▸ Data records:
/-! ## Pages of the open cut (R258–R260) -/

theorem pageTransferEffect_sends {v : OpenCut} {b : Buddy} {move : Buddy → Buddy} (cut : x.cut = some v)
    (next : x.buddies.find? (fun b => b.inCut && !b.pending.isEmpty) = some b) (hpage : page = b.pending.headD 0)
    (hmove : ∀ z, move z = if z.member = b.member then
      { z with pending := z.pending.drop 1, sent := z.sent ++ [page] } else z) :
    pageTransferEffect k s =
      ((s.modCap k fun y => { y with buddies := y.buddies.map move }).capSend k x b page v.number).pendingChanged k := by
  obtain rfl := funext hmove
  subst hpage
  simp only [pageTransferEffect, hx, cut, next]

/-- A page copied into its staging frame waits for the buddies that have yet to be sent it or to acknowledge it: those
acknowledged are the first in the order sent (log 56). -/
theorem stagingEffect_copied {g : Staged} {lack : List Nat} {put : Staged → Staged} (staged : g ∈ x.staged)
    (same : g.page = page) (uncopied : g.copied = false)
    (hlack : lack = ((x.buddies.filter fun b =>
      b.inCut && (b.pending.contains page || (b.sent.drop b.acked).contains page)).map fun b => b.member))
    (hput : ∀ g, put g = if g.page = page then { g with copied := true, waiting := lack } else g) :
    stagingEffect k page s = (s.modCap k fun y => { y with staged := y.staged.map put }).pendingChanged k := by
  have due : x.staged.any (fun g => g.page == page && !g.copied) = true :=
    List.any_eq_true.mpr ⟨g, staged, by simp only [same, uncopied, beq_self_eq_true, Bool.not_false, Bool.and_self]⟩
  obtain rfl := funext hput
  subst hlack
  simp only [stagingEffect, hx, due, Bool.true_eq_false, if_false]

/-! ## Searches (R265) -/

theorem reseekEffect_due {at_ : Nat} (idle : x.search = none) (again : x.reseekAt = some at_) (due : at_ ≤ s.ns) :
    reseekEffect k s = (s.modCap k fun y => { y with reseekAt := none }).capSeek k [] := by
  simp only [reseekEffect, hx, idle, again, due, Option.isNone_none, Option.any_some, decide_true, Bool.and_self, if_true]

/-! ## Fills (R268, R270) -/

/-- A page that a fill has yet to write is written, with the step and the loss word that its source tells (log 56). -/
theorem fillPageEffect_writes {f f' : Fill} {step loss : Dword} (filling : x.fill = some f) (asked : page ∈ f.left)
    (hf : f' = { f with left := f.left.erase page, written := f.written + 1, step := some step, loss := some loss })
    (ht : t = (s.modCap k fun y => { y with fill := some f' }).fillWrite k x f.source page)
    (tracked : ∀ o, f.op = some o →
      u = t.opProgress o (BitVec.ofNat 64 f'.written) (t.cutStep { x with fill := some f' } f.cut))
    (untracked : f.op = none → u = t) :
    fillPageEffect k ⟨page, step, loss⟩ s = if f'.left = [] then u.fillDone k f' else u := by
  have left : f.left.contains page = true := List.contains_iff_mem.mpr asked
  subst hf ht
  cases op : f.op with
  | some o =>
    obtain rfl := tracked o op
    simp only [fillPageEffect, hx, filling, left, op, Bool.true_eq_false, if_false, List.isEmpty_iff]
  | none =>
    obtain rfl := untracked op
    simp only [fillPageEffect, hx, filling, left, op, Bool.true_eq_false, if_false, List.isEmpty_iff]

end Bound

/-- Settles O59: each event is its effect on the clocked block, and each effect has something to do (pages acknowledged in
the order sent, and the step and loss word that a fill's pages bring: log 56). -/
theorem cappingEventsComplete : Obligations.CappingEventsComplete := by
  intro s k x hclk hx
  refine ⟨?page, ?staging, ?reseek, ?fill⟩
  case page =>
    exact fun v b page move cut next hpage hmove =>
      act_eq_goesOn hclk (pageTransferEffect_sends hx cut next hpage hmove)
  case staging =>
    exact fun page g lack put staged same uncopied hlack hput =>
      act_eq_goesOn hclk (stagingEffect_copied hx staged same uncopied hlack hput)
  case reseek => exact fun at_ idle again due => act_eq_goesOn hclk (reseekEffect_due hx idle again due)
  case fill =>
    exact fun f f' page step loss t u filling asked hf ht tracked untracked =>
      act_eq_goesOn hclk (fillPageEffect_writes hx filling asked hf ht tracked untracked)

end Sys2Proof.Machine

/-!
PROOFS. The commands on rings and token rings (O21): what each answers where its checks pass.
-/

namespace Sys2Proof.Machine

variable {s t : State} {c : Cmd} {r : Nat}

/-! ## Rings that the issuer may name (R302) -/

/-- A ring that is bound, in whatever state, is its instance's own. -/
theorem ownsRing_of_bound (hr : c.field 0x08 15 0 = r) (bound : (s.ring r).st ≠ .free) (own : (s.ring r).inst = c.inst) :
    s.ownsRing c = true := by
  simp [State.ownsRing, hr, bound, own]

theorem RingState.ne_free_of_stopped {x : RingState} (stopped : x = .disabled ∨ x = .error) : x ≠ .free := by
  obtain rfl | rfl := stopped <;> decide

theorem Ring.canEnable_of_stopped {x : Ring} (stopped : x.st = .disabled ∨ x.st = .error) : x.canEnable = true := by
  obtain disabled | error := stopped
  · simp [Ring.canEnable, disabled]
  · simp [Ring.canEnable, error]

/-! ## What the commands answer (R277, R287, R293) -/

theorem ringCreateBody_creates (hr : c.field 0x08 15 0 = r) (ring : 64 ≤ r) (free : (s.ring r).st = .free)
    (small : 6 ≤ c.field 0x0C 4 0) (large : c.field 0x0C 4 0 ≤ 16) (base : (c.dword 0x10).toNat % 4096 = 0)
    (shadow : (c.dword 0x18).toNat % 8 = 0) (quota : s.ringsUsed c.inst < s.ringQuota c.inst) :
    ringCreateBody c s = .done (s.setRing r
      { st := .disabled, inst := c.inst, base := c.dword 0x10, sizeLog2 := c.field 0x0C 4 0, headAddr := c.dword 0x18,
        spec := c.bit 0x0C 8, weight := c.field 0x0C 19 16 + 1, head := c.word 0x20, tail := c.word 0x20,
        fetched := c.word 0x20 }) [] := by
  have size : ¬ (c.field 0x0C 4 0 < 6 ∨ 16 < c.field 0x0C 4 0) := by omega
  have unbound : ¬ (r < 64 ∨ (s.ring r).st ≠ .free) := by simp [free, ring]
  simp only [ringCreateBody, hr, size, base, shadow, unbound, Nat.not_le.mpr quota, ne_eq, not_true_eq_false, if_false]

section Bound

variable (hr : c.field 0x08 15 0 = r) (own : (s.ring r).inst = c.inst)
include hr own

theorem ringEnableBody_enables (stopped : (s.ring r).st = .disabled ∨ (s.ring r).st = .error) :
    ringEnableBody c s = .done (s.enableRing r) [] := by
  have owns := ownsRing_of_bound hr (RingState.ne_free_of_stopped stopped) own
  simp [ringEnableBody, hr, owns, Ring.canEnable_of_stopped stopped]

theorem ringDisableBody_drains (enabled : (s.ring r).st = .enabled) :
    ringDisableBody c s = .done (s.drainRing r (c.bit 0x08 16 && decide (c.src ≠ .ring r)) false) [] := by
  have owns := ownsRing_of_bound hr (by simp [enabled]) own
  simp only [ringDisableBody, hr, owns, enabled, Bool.not_true, Bool.false_eq_true, ne_eq, not_true_eq_false, if_false]

theorem ringDestroyBody_erases (ring : 64 ≤ r) (stopped : (s.ring r).st = .disabled ∨ (s.ring r).st = .error) :
    ringDestroyBody c s = .done (s.eraseRing r) [] := by
  have owns := ownsRing_of_bound hr (RingState.ne_free_of_stopped stopped) own
  simp [ringDestroyBody, hr, owns, Ring.canEnable_of_stopped stopped, Nat.not_lt.mpr ring]

end Bound
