inductive Instr where
  -- format S, register-register (R51, R53)
  | add (d a b : R32) | sub (d a b : R32) | and (d a b : R32) | or (d a b : R32) | xor (d a b : R32)
  | andn (d a b : R32) | orn (d a b : R32) | shl (d a b : R32) | shr (d a b : R32) | sar (d a b : R32)
  | rot (d a b : R32) | minI64 (d a b : R32) | maxI64 (d a b : R32) | minN64 (d a b : R32) | maxN64 (d a b : R32)
  | mov (d a : R32)
  | mul (d a b : R32) | mulhI64 (d a b : R32) | mulhN64 (d a b : R32) | divI64 (d a b : R32) | divN64 (d a b : R32)
  | remI64 (d a b : R32) | remN64 (d a b : R32)
  | clz (d a : R32) | ctz (d a : R32) | popc (d a : R32) | bswap (d a : R32)
  | extI8 (d a : R32) | extI16 (d a : R32) | extI32 (d a : R32)
  | extN8 (d a : R32) | extN16 (d a : R32) | extN32 (d a : R32)
  | cmp (c : Cond) (d : R8) (a b : R32)
  | pand (d a b : R8) | por (d a b : R8) | pxor (d a b : R8) | pnot (d a : R8) | pmov (d a : R8)
  | sel (q : R8) (d a b : R32)
  | lea (s : R4) (d a b : R32)
  -- format S, immediate (R56)
  | addImmediate (i : BitVec 15) (d a : R32) | andImmediate (i : BitVec 15) (d a : R32)
  | orImmediate (i : BitVec 15) (d a : R32) | xorImmediate (i : BitVec 15) (d a : R32)
  | shlImmediate (n : BitVec 6) (d a : R32) | shrImmediate (n : BitVec 6) (d a : R32)
  | sarImmediate (n : BitVec 6) (d a : R32) | rotImmediate (n : BitVec 6) (d a : R32)
  | mulImmediate (i : BitVec 15) (d a : R32)
  | cmpi (c : Cond) (i : BitVec 11) (d : R8) (a : R32)
  | movi (i : BitVec 15) (d : R32)
  -- format S, memory, branch, jump (R57)
  | ld (ty : Ty) (o : BitVec 11) (d a : R32) | st (ty : Ty) (o : BitVec 11) (d a : R32)
  | pfL1 (o : BitVec 11) (a : R32) | pfCc (o : BitVec 11) (a : R32) | pfL2 (o : BitVec 11) (a : R32)
  | br (o : BitVec 21) (n : Bool) (p : R8) | jmp (o : BitVec 25) | call (o : BitVec 25)
  | jmpr (a : R32) | callr (a : R32) | ret
  -- format S, system (R53)
  | srGet (n : SysReg) (d : R32) | srSet (n : SysReg) (a : R32) | srSwap (n : SysReg) (d a : R32)
  | nop | trap (n : BitVec 5) | tret | tack | halt | yield
  | fenceAcq (c : Scope) | fenceRel (c : Scope) | fenceAr (c : Scope)
  | cflWt (a : R32) | cflInv (a : R32) | cflWi (a : R32)
  | tlbiPage (a : R32) | tlbiAsn (a : R32) | tlbiAll
  | waitNe (d a b : R32) | waitEq (d a b : R32) | waitGe (d a b : R32)
  -- format L, scalar (R65)
  | li (h : Hdr) (d : R32) (lit : BitVec 32) | lihi (h : Hdr) (d : R32) (lit : BitVec 32)
  | addLiteral (h : Hdr) (d a : R32) (lit : BitVec 32) | subLiteral (h : Hdr) (d a : R32) (lit : BitVec 32)
  | andLiteral (h : Hdr) (d a : R32) (lit : BitVec 32) | orLiteral (h : Hdr) (d a : R32) (lit : BitVec 32)
  | xorLiteral (h : Hdr) (d a : R32) (lit : BitVec 32) | andnLiteral (h : Hdr) (d a : R32) (lit : BitVec 32)
  | ornLiteral (h : Hdr) (d a : R32) (lit : BitVec 32) | shlLiteral (h : Hdr) (d a : R32) (lit : BitVec 32)
  | shrLiteral (h : Hdr) (d a : R32) (lit : BitVec 32) | sarLiteral (h : Hdr) (d a : R32) (lit : BitVec 32)
  | rotLiteral (h : Hdr) (d a : R32) (lit : BitVec 32) | minI64Literal (h : Hdr) (d a : R32) (lit : BitVec 32)
  | maxI64Literal (h : Hdr) (d a : R32) (lit : BitVec 32) | minN64Literal (h : Hdr) (d a : R32) (lit : BitVec 32)
  | maxN64Literal (h : Hdr) (d a : R32) (lit : BitVec 32) | movLiteral (h : Hdr) (d : R32) (lit : BitVec 32)
  | mulLiteral (h : Hdr) (d a : R32) (lit : BitVec 32) | mulhI64Literal (h : Hdr) (d a : R32) (lit : BitVec 32)
  | mulhN64Literal (h : Hdr) (d a : R32) (lit : BitVec 32) | divI64Literal (h : Hdr) (d a : R32) (lit : BitVec 32)
  | divN64Literal (h : Hdr) (d a : R32) (lit : BitVec 32) | remI64Literal (h : Hdr) (d a : R32) (lit : BitVec 32)
  | remN64Literal (h : Hdr) (d a : R32) (lit : BitVec 32)
  | cmpLiteral (h : Hdr) (c : Cond) (d : R8) (a : R32) (lit : BitVec 32)
  | brLong (h : Hdr) (lit : BitVec 32) | callLong (h : Hdr) (lit : BitVec 32)
  | ldLong (h : Hdr) (ty : Ty) (acq : Option Scope) (s : R4) (d a b : R32) (lit : BitVec 32)
  | stLong (h : Hdr) (ty : Ty) (rel : Option Scope) (s : R4) (d a b : R32) (lit : BitVec 32)
  -- format M, bit fields and atomics (R61, R62)
  | bfxI64 (h : Hdr) (d a : R32) (pos w : BitVec 6) | bfxN64 (h : Hdr) (d a : R32) (pos w : BitVec 6)
  | bfi (h : Hdr) (d a : R32) (pos w : BitVec 6)
  | amoAdd (h : Hdr) (ty : Ty) (o : Order) (c : Scope) (d a b : R32)
  | amoAnd (h : Hdr) (ty : Ty) (o : Order) (c : Scope) (d a b : R32)
  | amoOr (h : Hdr) (ty : Ty) (o : Order) (c : Scope) (d a b : R32)
  | amoXor (h : Hdr) (ty : Ty) (o : Order) (c : Scope) (d a b : R32)
  | amoMin (h : Hdr) (ty : Ty) (o : Order) (c : Scope) (d a b : R32)
  | amoMax (h : Hdr) (ty : Ty) (o : Order) (c : Scope) (d a b : R32)
  | amoSwap (h : Hdr) (ty : Ty) (o : Order) (c : Scope) (d a b : R32)
  | amoFadd (h : Hdr) (ty : Ty) (o : Order) (c : Scope) (d a b : R32)
  | cas (h : Hdr) (ty : Ty) (o : Order) (c : Scope) (d a b : R32)
  -- format M, vector integer (R242)
  | vadd (h : Hdr) (k : Mask) (ty : Ty) (d a b : R32) | vsub (h : Hdr) (k : Mask) (ty : Ty) (d a b : R32)
  | vmul (h : Hdr) (k : Mask) (ty : Ty) (d a b : R32)
  | vaddSat (h : Hdr) (k : Mask) (ty : Ty) (d a b : R32) | vsubSat (h : Hdr) (k : Mask) (ty : Ty) (d a b : R32)
  | vmin (h : Hdr) (k : Mask) (ty : Ty) (d a b : R32) | vmax (h : Hdr) (k : Mask) (ty : Ty) (d a b : R32)
  | vabs (h : Hdr) (k : Mask) (ty : Ty) (d a : R32) | vneg (h : Hdr) (k : Mask) (ty : Ty) (d a : R32)
  | vand (h : Hdr) (k : Mask) (ty : Ty) (d a b : R32) | vor (h : Hdr) (k : Mask) (ty : Ty) (d a b : R32)
  | vxor (h : Hdr) (k : Mask) (ty : Ty) (d a b : R32) | vandn (h : Hdr) (k : Mask) (ty : Ty) (d a b : R32)
  | vshl (h : Hdr) (k : Mask) (ty : Ty) (d a b : R32) | vshr (h : Hdr) (k : Mask) (ty : Ty) (d a b : R32)
  | vsar (h : Hdr) (k : Mask) (ty : Ty) (d a b : R32)
  | vshlImmediate (h : Hdr) (k : Mask) (ty : Ty) (d a : R32) (n : BitVec 6)
  | vshrImmediate (h : Hdr) (k : Mask) (ty : Ty) (d a : R32) (n : BitVec 6)
  | vsarImmediate (h : Hdr) (k : Mask) (ty : Ty) (d a : R32) (n : BitVec 6)
  | vmov (h : Hdr) (k : Mask) (ty : Ty) (d a : R32)
  | vectorBroadcastLiteral (h : Hdr) (k : Mask) (op : BcastOp) (ty : Ty) (d a : R32) (lit : BitVec 32)
  -- format M, vector float (R244)
  | vaddFloat (h : Hdr) (k : Mask) (ty : Ty) (rm : Rm) (d a b : R32)
  | vsubFloat (h : Hdr) (k : Mask) (ty : Ty) (rm : Rm) (d a b : R32)
  | vmulFloat (h : Hdr) (k : Mask) (ty : Ty) (rm : Rm) (d a b : R32)
  | vfma (h : Hdr) (k : Mask) (ty : Ty) (rm : Rm) (d a b : R32)
  | vfms (h : Hdr) (k : Mask) (ty : Ty) (rm : Rm) (d a b : R32)
  | vminFloat (h : Hdr) (k : Mask) (ty : Ty) (d a b : R32) | vmaxFloat (h : Hdr) (k : Mask) (ty : Ty) (d a b : R32)
  | vabsFloat (h : Hdr) (k : Mask) (ty : Ty) (d a : R32) | vnegFloat (h : Hdr) (k : Mask) (ty : Ty) (d a : R32)
  | vdiv (h : Hdr) (k : Mask) (ty : Ty) (rm : Rm) (d a b : R32)
  | vsqrt (h : Hdr) (k : Mask) (ty : Ty) (rm : Rm) (d a : R32)
  -- compare, select, masks (R245 to R247)
  | vcmp (h : Hdr) (m : R8) (c : Cond) (ty : Ty) (d : R8) (a b : R32)
  | vsel (h : Hdr) (m : R8) (ty : Ty) (d a b : R32)
  | mand (h : Hdr) (d a b : R8) | mor (h : Hdr) (d a b : R8) | mxor (h : Hdr) (d a b : R8) | mnot (h : Hdr) (d a : R8)
  | mcnt (h : Hdr) (d : R32) (a : R8) | mfirst (h : Hdr) (d : R32) (a : R8)
  -- convert, permute, reduce (R248 to R252)
  | vcvt (h : Hdr) (k : Mask) (dt sty : Ty) (rm : Rm) (sat : Bool) (d a : R32)
  | vsplit3 (h : Hdr) (k : Mask) (d a : R32)
  | vperm (h : Hdr) (k : Mask) (ty : Ty) (d a b : R32)
  | vzip (h : Hdr) (k : Mask) (ty : Ty) (d a b : R32) (hi : Bool)
  | vuzp (h : Hdr) (k : Mask) (ty : Ty) (d a b : R32) (odd : Bool)
  | vbcast (h : Hdr) (k : Mask) (ty : Ty) (d a : R32)
  | vext (h : Hdr) (ty : Ty) (d a b : R32) | vins (h : Hdr) (ty : Ty) (d a b : R32)
  | vredAdd (h : Hdr) (m : R8) (ty : Ty) (d a : R32) | vredMin (h : Hdr) (m : R8) (ty : Ty) (d a : R32)
  | vredMax (h : Hdr) (m : R8) (ty : Ty) (d a : R32) | vredAnd (h : Hdr) (m : R8) (ty : Ty) (d a : R32)
  | vredOr (h : Hdr) (m : R8) (ty : Ty) (d a : R32) | vredXor (h : Hdr) (m : R8) (ty : Ty) (d a : R32)
  | vscanAdd (h : Hdr) (k : Mask) (ty : Ty) (d a : R32) | vscanMin (h : Hdr) (k : Mask) (ty : Ty) (d a : R32)
  | vscanMax (h : Hdr) (k : Mask) (ty : Ty) (d a : R32) | vscanAnd (h : Hdr) (k : Mask) (ty : Ty) (d a : R32)
  | vscanOr (h : Hdr) (k : Mask) (ty : Ty) (d a : R32) | vscanXor (h : Hdr) (k : Mask) (ty : Ty) (d a : R32)
  -- special functions, dot, key, class, iota (R251 to R256)
  | vexp2 (h : Hdr) (k : Mask) (ty : Ty) (d a : R32) | vlog2 (h : Hdr) (k : Mask) (ty : Ty) (d a : R32)
  | vrcp (h : Hdr) (k : Mask) (ty : Ty) (d a : R32) | vrsqrt (h : Hdr) (k : Mask) (ty : Ty) (d a : R32)
  | vsinpi (h : Hdr) (k : Mask) (ty : Ty) (d a : R32) | vcospi (h : Hdr) (k : Mask) (ty : Ty) (d a : R32)
  | vtanh (h : Hdr) (k : Mask) (ty : Ty) (d a : R32)
  | vdot (h : Hdr) (k : Mask) (ty : Ty) (d a b : R32)
  | vkeyMort (h : Hdr) (k : Mask) (ty : Ty) (d a : R32) (n : BitVec 5)
  | vkeyHilb (h : Hdr) (k : Mask) (ty : Ty) (d a : R32) (n : BitVec 5)
  | vclass (h : Hdr) (k : Mask) (ty : Ty) (d a : R32)
  | viota (h : Hdr) (k : Mask) (ty : Ty) (d : R32)
  -- vector memory (R168)
  | vld (h : Hdr) (k : Mask) (ty : Ty) (d a : R32) (i : BitVec 14)
  | vlds (h : Hdr) (k : Mask) (ty : Ty) (d a b : R32) (i : BitVec 14)
  | vldsLiteral (h : Hdr) (k : Mask) (ty : Ty) (d a : R32) (lit : BitVec 32)
  | vgat (h : Hdr) (k : Mask) (ty : Ty) (d a b : R32) (s : R4)
  | vldb (h : Hdr) (k : Mask) (ty : Ty) (d a : R32) (i : BitVec 14)
  | vst (h : Hdr) (m : R8) (ty : Ty) (d a : R32) (i : BitVec 14)
  | vsts (h : Hdr) (m : R8) (ty : Ty) (d a b : R32) (i : BitVec 14)
  | vstsLiteral (h : Hdr) (m : R8) (ty : Ty) (d a : R32) (lit : BitVec 32)
  | vsct (h : Hdr) (m : R8) (ty : Ty) (d a b : R32) (s : R4)
  -- tiles (R266 to R278); `rows` and `rb` are the shape fields of R63
  | tld (h : Hdr) (d : R8) (a b : R32) (rows : BitVec 6) (rb : BitVec 4)
  | tldLiteral (h : Hdr) (d : R8) (a : R32) (rows : BitVec 6) (rb : BitVec 4) (lit : BitVec 32)
  | tldT2 (h : Hdr) (d : R8) (a b : R32) (rows : BitVec 6) (rb : BitVec 4)
  | tldT2Literal (h : Hdr) (d : R8) (a : R32) (rows : BitVec 6) (rb : BitVec 4) (lit : BitVec 32)
  | tst (h : Hdr) (d : R8) (a b : R32) (rows : BitVec 6) (rb : BitVec 4)
  | tstLiteral (h : Hdr) (d : R8) (a : R32) (rows : BitVec 6) (rb : BitVec 4) (lit : BitVec 32)
  | tstT2 (h : Hdr) (d : R8) (a b : R32) (rows : BitVec 6) (rb : BitVec 4)
  | tstT2Literal (h : Hdr) (d : R8) (a : R32) (rows : BitVec 6) (rb : BitVec 4) (lit : BitVec 32)
  | tzero (h : Hdr) (d : R8) | tmov (h : Hdr) (d a : R8)
  | tr2v (h : Hdr) (d : R32) (a : R8) (row : BitVec 6) (hi : Bool)
  | v2tr (h : Hdr) (d : R8) (a : R32) (row : BitVec 6) (hi : Bool)
  | tdisc (h : Hdr) (list : BitVec 14)
  | tstat (h : Hdr) (d : R32) (x : TileName)
  -- matrix engine (R286 to R295)
  | wld (h : Hdr) (ty : Ty) (a : R8) | wldT2 (h : Hdr) (a : R8)
  | wldT2Memory (h : Hdr) (a : R32) (lit : BitVec 32) | wldPip (h : Hdr) (a : R32) (lit : BitVec 32)
  | wflip (h : Hdr)
  | tmul (h : Hdr) (ty : Ty) (d : R4) (a : R8) | tmulT2i8 (h : Hdr) (d : R4) (hi : Bool)
  | tmulFlip (h : Hdr) (ty : Ty) (d : R4) (a : R8) | tmulFlipT2i8 (h : Hdr) (d : R4) (hi : Bool)
  | azero (h : Hdr) (d : R4) | aaddF32 (h : Hdr) (d a b : R4) | aaddI32 (h : Hdr) (d a b : R4)
  | ascale (h : Hdr) (d a : R4) (b : R32)
  | ald (h : Hdr) (ty : Ty) (d : R4) (a b : R32)
  | ast (h : Hdr) (ty : Ty) (clamp : Bool) (d : R4) (a b : R32)
  | a2t (h : Hdr) (ty : Ty) (clamp : Bool) (d : R8) (a : R4)
  | roll (h : Hdr) (a b : R32) (len : BitVec 4)
  | leave (h : Hdr) (d : R32) (n : BitVec 6) | leaveRet (h : Hdr)
  -- copy engine (R212)
  | dcp (h : Hdr) (d a : R32) (ch : R8) | dcpLiteral (h : Hdr) (d a : R32) (ch : R8) (lit : BitVec 32)
  | dcpw (h : Hdr) (a : R32) (ch : R8) | dcps (h : Hdr) (d : R32) (ch : R8) | dcpx (h : Hdr) (ch : R8)
  -- remote (R322)
  | rput (h : Hdr) (d a b : R32) (f : BitVec 14) | rputLong (h : Hdr) (d a b : R32) (lit : BitVec 32)
  | rget (h : Hdr) (d a b : R32)
  | ratomAdd (h : Hdr) (ty : Ty) (d a b : R32) | ratomAnd (h : Hdr) (ty : Ty) (d a b : R32)
  | ratomOr (h : Hdr) (ty : Ty) (d a b : R32) | ratomXor (h : Hdr) (ty : Ty) (d a b : R32)
  | ratomMin (h : Hdr) (ty : Ty) (d a b : R32) | ratomMax (h : Hdr) (ty : Ty) (d a b : R32)
  | ratomSwap (h : Hdr) (ty : Ty) (d a b : R32) | ratomFadd (h : Hdr) (ty : Ty) (d a b : R32)
  | rcas (h : Hdr) (ty : Ty) (d a b : R32)
  | wcntArr (h : Hdr) (d a : R32) | wcntIss (h : Hdr) (d a : R32) | wcntDone (h : Hdr) (d a : R32)
  | rfence (h : Hdr) (a : R32)
  -- collectives (R337 to R340)
  | rpart (h : Hdr) (d a : R32) (lit : BitVec 32) | rpstat (h : Hdr) (d a : R32) | cbar (h : Hdr) (a : R32)
  | credAdd (h : Hdr) (ty : Ty) (d a b : R32) | credMin (h : Hdr) (ty : Ty) (d a b : R32)
  | credMax (h : Hdr) (ty : Ty) (d a b : R32)
  -- execution (R360)
  | cast (h : Hdr) (d a : R32) | exit (h : Hdr) (a : R32) | gong (h : Hdr) | post (h : Hdr) (d a b : R32)
  | take (h : Hdr) (d : R32) | prio (h : Hdr) (a b : R32)
  -- system (R64)
  | cinv (h : Hdr) (d a b : R32) | cinvRe (h : Hdr) (d a b : R32) | stest (h : Hdr) (d a : R32)
  | thint (h : Hdr) (d a b : R32) (pr : R8) | step (h : Hdr) (d a : R32) | subup (h : Hdr) (a : R32)
  | bellqPeal (h : Hdr) (d : R32) | bellqLen (h : Hdr) (d : R32) | bellqNext (h : Hdr) (d : R32) | bellw (h : Hdr)
  -- steps without an encoding, whose operands are the step's `Input`: tiles and engines (R273, R284, R285, R401)
  | tileDrain | engineChoice | engineStreamEnd | leaveGrant
  -- copy engine (R195, R200, R203)
  | recordSnapshot | copyChunk | cpbindWrite
  -- remote operations (R307, R315, R316)
  | remoteOperationArrival | remoteOperationEnd | remoteOperationTimeout
  -- collectives (R326, R333, R336, R339)
  | collectiveJoin | collectiveTimeout | rpartCommit | rpartEnd
  -- dispatcher (R348 to R353)
  | taskDistribution | taskPlacement | levelling | shareEnd
  -- service engine (R388, R389)
  | windowRegister | windowRelease | taskPreempt | taskKill | taskQuery | derive | serviceRestart
  -- migrator (R98, R101, R102)
  | migratorHint | migrationMoveEnd | migpoolWrite
  -- coherence (R126, R128, R130, R137, R178)
  | rds | rdf | rdo | up | wt | wb | dr | am | iv | ud | rc | ak
  | eviction | stalePointerScrub
  -- main memory registers (R96, R104, R108, R110, R112, R139)
  | irdEnable | irdDisable | fwEnable | fwInvalidate | fwInvalidateEnd | keyProgram | keyRetire | keyRetireEnd
  | melheadCons | slctlApply | sliceDrainEnd
  -- traps and pre-emption (R370, R375, R378, R382, R384, R385)
  | timerExpiry | interrupt | xprqWrite | forcedPreemption | taskResume | partitionSwap | xctlKill
  -- bells and machine checks (R391 to R408, R444, R445)
  | bellBegin | greatBellBegin | bellEnd | bellExtension | drainWindowBegin | powerControllerUpdate
  | ringHeaterTrack | selfTestRun | selfTestEnd | machineCheckEvent
  -- fabric (R304 to R309)
  | turnBoundary | flitReceive | flitAckTimeout | packetSend | relayForward
  -- domain (R438, R439)
  | electionTrigger | claimSend | claimReceive | acknowledgementReceive | claimAbandon | heartbeatReceive
  | tableSetReceive
  -- boot, partitions, warm reset (R433 to R436, R442)
  | powerOnReset | moduleResetCommand | partitionEnable | partitionDisable | drstGo | warmResetRetrain
  -- attestation (R434)
  | getVersion | getCapabilities | negotiateAlgorithms | getDigests | getCertificate | challenge | getMeasurements
  -- host, debug, registers, leader (R5, R439 to R441, R446)
  | hostRequest | hostLinkDown | debugStop | registerWrite | hostLinkUp | debugToken | tableSequenceReport
deriving DecidableEq, Repr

▸ Work to be completed: Pull out all lines from the listing that contain the string "rows".

▸ Worked solution:
  -- tiles (R266 to R278); `rows` and `rb` are the shape fields of R63
  | tld (h : Hdr) (d : R8) (a b : R32) (rows : BitVec 6) (rb : BitVec 4)
  | tldLiteral (h : Hdr) (d : R8) (a : R32) (rows : BitVec 6) (rb : BitVec 4) (lit : BitVec 32)
  | tldT2 (h : Hdr) (d : R8) (a b : R32) (rows : BitVec 6) (rb : BitVec 4)
  | tldT2Literal (h : Hdr) (d : R8) (a : R32) (rows : BitVec 6) (rb : BitVec 4) (lit : BitVec 32)
  | tst (h : Hdr) (d : R8) (a b : R32) (rows : BitVec 6) (rb : BitVec 4)
  | tstLiteral (h : Hdr) (d : R8) (a : R32) (rows : BitVec 6) (rb : BitVec 4) (lit : BitVec 32)
  | tstT2 (h : Hdr) (d : R8) (a b : R32) (rows : BitVec 6) (rb : BitVec 4)
  | tstT2Literal (h : Hdr) (d : R8) (a : R32) (rows : BitVec 6) (rb : BitVec 4) (lit : BitVec 32)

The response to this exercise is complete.